6. Между тем необходимо соблюдать также еще одну предосторожность: даже в состоянии крайней опасности должна быть обеспечена неприкосновенность личности царя. Ошибаются те, кто полагает, что Давид поступал так не в силу обязанности, но по причине особого рвения. Ибо сам Давид прямо сказал, не может быть такого безумца, кто бы поднял руку на царя (I Самуил, XXVI, 9). Ему, без сомнения, было известно то, что написано в законе: "О богах (то есть о верховных судьях) не злословь, не злословь и о царе в народе твоем"21 (Второзаконие, XXII, 8). Особое упоминание в этом законе о высших властях показывает, что он содержит некоторое специальное предписание. Если угодно, можно справиться у Оптата Милевского об этом деянии Давида: "Препятствием служила только память о божественных велениях" (кн. II)22. Он приписывает Давиду следующие слова: "Я хотел победить врага, но сначала следует соблюсти божественные заповеди".

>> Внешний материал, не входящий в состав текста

-- ==== Sys2Proof/Syntax.lean ====
section
/-! DEFINITION. The instructions and events of the Ranhal A20: one constructor for each row of the opcode table.
A word's constructor carries the fields of its encoding (spec/03, R45 to R48) raw, at the width the format gives them;
an event's constructor carries what the event names. -/

namespace Sys2Proof

/-- The guard and hold fields that every word carries (R45, Table 3-1). -/
structure Ctl where
  pg : BitVec 4
  hold : BitVec 4
  deriving DecidableEq, Repr

/-- The guard, hold and semaphore fields of a T-format word (R45, R46, R48). -/
structure TCtl where
  pg : BitVec 4
  hold : BitVec 4
  sw : BitVec 6
  sr : BitVec 6
  deriving DecidableEq, Repr

/-- What the management core counts as lost with an uncorrectable error: the die, its stacked store (R13, R82). -/
structure Loss where
  die : Bool := false
  stack : Bool := false
  deriving DecidableEq, Repr

/-- What the secure management core establishes before READY rises (R12, R13, R70, R82, R90, R91, R339): the values
its self-test, its fuses and its firmware supply, which no rule of the manual computes.
DEDUCED (notes/assumptions/31.md). -/
structure FirmwareInfo where
  /-- DMIX as the management core fills it (R12). -/
  dmix : BitVec 64
  /-- EMASK, the errata workarounds active (Table 5-6). -/
  emask : BitVec 64
  /-- Failed physical cells, as (slot, cell) pairs (R82). -/
  badCells : List (Nat × Nat)
  /-- The trusted key store: (slot 0 to 7, RSA modulus) (R70). -/
  keys : List (Nat × Nat)
  /-- The secure physical ranges declared in the firewalls: (first byte, length) (R339). -/
  secure : List (Nat × Nat)
  /-- Physical address of the HBM area where the core keeps page tables (R153, R339). -/
  tableArea : Nat
  deriving DecidableEq, Repr
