-- ==== Sys2Proof/Machine/Ops.lean ====
section
/-! DEFINITION. The named operations over the package: where a strand runs, its registers, lateness, and taking a trap
and returning from one. -/

namespace Sys2Proof.Machine

/-! ### The launch and the place of a strand -/

/-- Change the focused strand. -/
def State.modCur (s : State) (f : Strand → Strand) : State := { s with cur := f s.cur }

/-- The launch of a context, if one is present. -/
def State.launchOf (s : State) (prio : Bool) : Option Launch := if prio then s.prioL else s.main

/-- The launch of a context; an empty launch stands for none. -/
def State.launchD (s : State) (prio : Bool) : Launch := (s.launchOf prio).getD {}

/-- The focused strand's launch. -/
def State.launch (s : State) : Launch := s.launchD s.cur.prio

/-- A launch runs: its contexts are in and its strands have started. -/
def Launch.runs (l : Launch) : Bool := l.started && !l.out

/-- Change a launch that is present. -/
def State.modLaunch (s : State) (prio : Bool) (f : Launch → Launch) : State :=
  if prio then { s with prioL := s.prioL.map f } else { s with main := s.main.map f }

/-- The host registers that describe a launch: while PRI is 1 those of the pre-empted launch are kept aside (R76). -/
def State.jobRegs (s : State) (prio : Bool) : JobRegs := if !prio && s.pri then s.aside.getD {} else s.regs

/-- Change the host registers that describe a launch (R76). -/
def State.modJob (s : State) (prio : Bool) (f : JobRegs → JobRegs) : State :=
  if !prio && s.pri then { s with aside := some (f (s.aside.getD {})) } else { s with regs := f s.regs }

/-- Change JOB; vector 0 signals a change that STATUS shows (R75, R76). -/
def State.setJob (s : State) (prio : Bool) (job : Nat) : State :=
  let t := s.modJob prio fun r => { r with job := job }
  if s.regs.job = t.regs.job then t else { t with msi0 := t.msi0 + 1 }

/-- Count the signals of vector 0 for the changes of JOB and of PRI that STATUS shows between two states (R76). -/
def State.signal (old s : State) : State :=
  { s with msi0 := old.msi0 + (old.regs.job != s.regs.job).toNat + (old.pri != s.pri).toNat }

/-- The class of the die in a slot (Table 1-1). -/
def slotCls (n : Nat) : Cls :=
  if n < 9 then .md else if n < 13 then .vd else if n < 17 then .bd else if n < 19 then .gd else .sd

/-- Architectural cells of a die class (Table 1-1). -/
def clsCells : Cls → Nat
  | .md => 16 | .vd => 16 | .bd => 4 | .gd => 8 | .sd => 2

/-- Tiles of fleeting memory of a die class (R159). -/
def clsTiles : Cls → Nat
  | .md => 24576 | .vd => 16384 | .bd => 0 | .gd => 8192 | .sd => 0

/-- CLASS as the VDIE CSR and the records encode it (Table 5-1, R65). -/
def clsCode : Cls → Nat
  | .md => 1 | .vd => 2 | .bd => 3 | .gd => 4 | .sd => 5

/-- A virtual die of a launch; an unlisted one reads as an MD in slot 0. -/
def Launch.vd (l : Launch) (v : Nat) : VDie := l.vdies.getD v { cls := .md, cells := 1, want := 0xFF, slot := 0 }

/-- The focused strand's virtual die. -/
def State.vd (s : State) : VDie := s.launch.vd s.cur.vdie

/-- The focused strand's physical slot. -/
def State.slotNo (s : State) : Nat := s.vd.slot

/-- The strand's context resources: a priority launch gives its own in CTX[0] (R72, R81). -/
def State.ctx (s : State) : Ctx := s.launch.ctx0

/-- The strand's number over the launch (Table 5-3). -/
def lstrandOf (l : Launch) (v c : Nat) : Nat := ((l.vdies.take v).map VDie.cells).sum + c

/-- LTICK of the focused strand (R18). -/
def State.ltick (s : State) : Nat := s.z0 - s.launch.l0

/-- SCHED mode: the strand issues on planned ticks (R94, R95). -/
def State.sched (s : State) : Bool := !s.launch.lock

/-- In SCHED mode the compute phase runs until the tick after SSEND issues (R284, R300). -/
def State.compute (s : State) : Bool :=
  s.sched && (match s.cur.ssend with | none => true | some t => decide (s.z0 ≤ t))

/-- DMIX.FIT and GOOD both 1: the die is not fenced off or absent (R12, R158). -/
def State.good (s : State) (slot : Nat) : Bool :=
  decide (slot < 21) && s.dmix.getLsbD slot && s.dmix.getLsbD (21 + slot)

/-- The bit of SSGOOD that reports a slot's stacked store (Table 1-3). -/
def ssBit (slot : Nat) : Nat := if slot < 13 then 42 + slot else if slot = 17 then 55 else 56

/-- Scratchpad bytes of each cell of a die under a health (R10). -/
def capssOf (dmix : Word) (slot : Nat) : Nat :=
  match slotCls slot with
  | .bd | .sd => 0
  | _ => if dmix.getLsbD (ssBit slot) then 0x300000 else 0x180000

/-- Scratchpad bytes of each cell of a die (R10). -/
def State.capss (s : State) (slot : Nat) : Nat := capssOf s.dmix slot

/-- DMIX as the focused strand sees it, which does not change within a superstep (R13).
DESIGN CHOICE (notes/assumptions/41.md). -/
def State.seenDmix (s : State) : Word := s.launch.dmix.getD s.dmix

/-- The number of fitted BDs by composition (R16). A COMP value that Table 1-3 reserves counts as the A20's.
DESIGN CHOICE (notes/assumptions/22.md). -/
def State.nBD (s : State) : Nat := if s.comp = 2 then 2 else if s.comp = 3 then 1 else 4

/-- The slots that a composition fits (Table 1-4). A COMP value that Table 1-3 reserves counts as the A20's.
DESIGN CHOICE (notes/assumptions/22.md). -/
def State.fitted (s : State) : Word :=
  if s.comp = 2 then 0x1A670F#64 else if s.comp = 3 then 0x0A2203#64 else 0x1FFFFF#64

/-- Bytes of HBM (R16). -/
def State.hbmTop (s : State) : Nat := s.nBD * 96 * 2 ^ 30

/-- The first address of a die's window (R155). -/
def winBase (slot : Nat) : Nat := 0x00F000000000 + slot * 2 ^ 32

/-- Where the focused cell's scratchpad begins in the physical map (Table 9-5). -/
def State.spBase (s : State) : Nat := winBase s.slotNo + s.cur.cell * 0x400000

7. Должно не только воздерживаться от клеветы на частных лиц, но также нельзя злословить о царе, ибо автор "Проблем", носящих имя Аристотеля, говорит: "Кто злословит о правителе, тот наносит оскорбление государству"23 (разд. XI). Если же нельзя наносить ему оскорбления словом, то, разумеется, тем более запрещено наносить оскорбления действием;

оттого мы читаем о раскаянии Давида, разорвавшего царские одежды. Таково было его представление о священном характере особы царя (I Самуил, XXIV, 6). И не напрасно, ибо поскольку верховная власть не могла избегнуть ненависти многих24, то безопасность ее действий должна была охраняться особыми мероприятиями. Римляне тоже издали постановление о неприкосновенности народных трибунов. У ессеян было в ходу изречение, что особа царей священна; замечательное место у Гомера гласит:

Ибо имел спасенье,

Не приключилось чего бы с пастырем наших народов25,

Не зря сказано у Курция: "Подвластные царям народы чтят царское имя наравне с именем богов". Персидский полководец Артабан26 говорил так: "Среди множества отличных законов наилучшим для нас является тот, который повелевает охранять и почитать царя как образ всесохраняющего божества". Плутарх в жизнеописании Агиса пишет: "Грешно и преступно поднимать руку на особу царя".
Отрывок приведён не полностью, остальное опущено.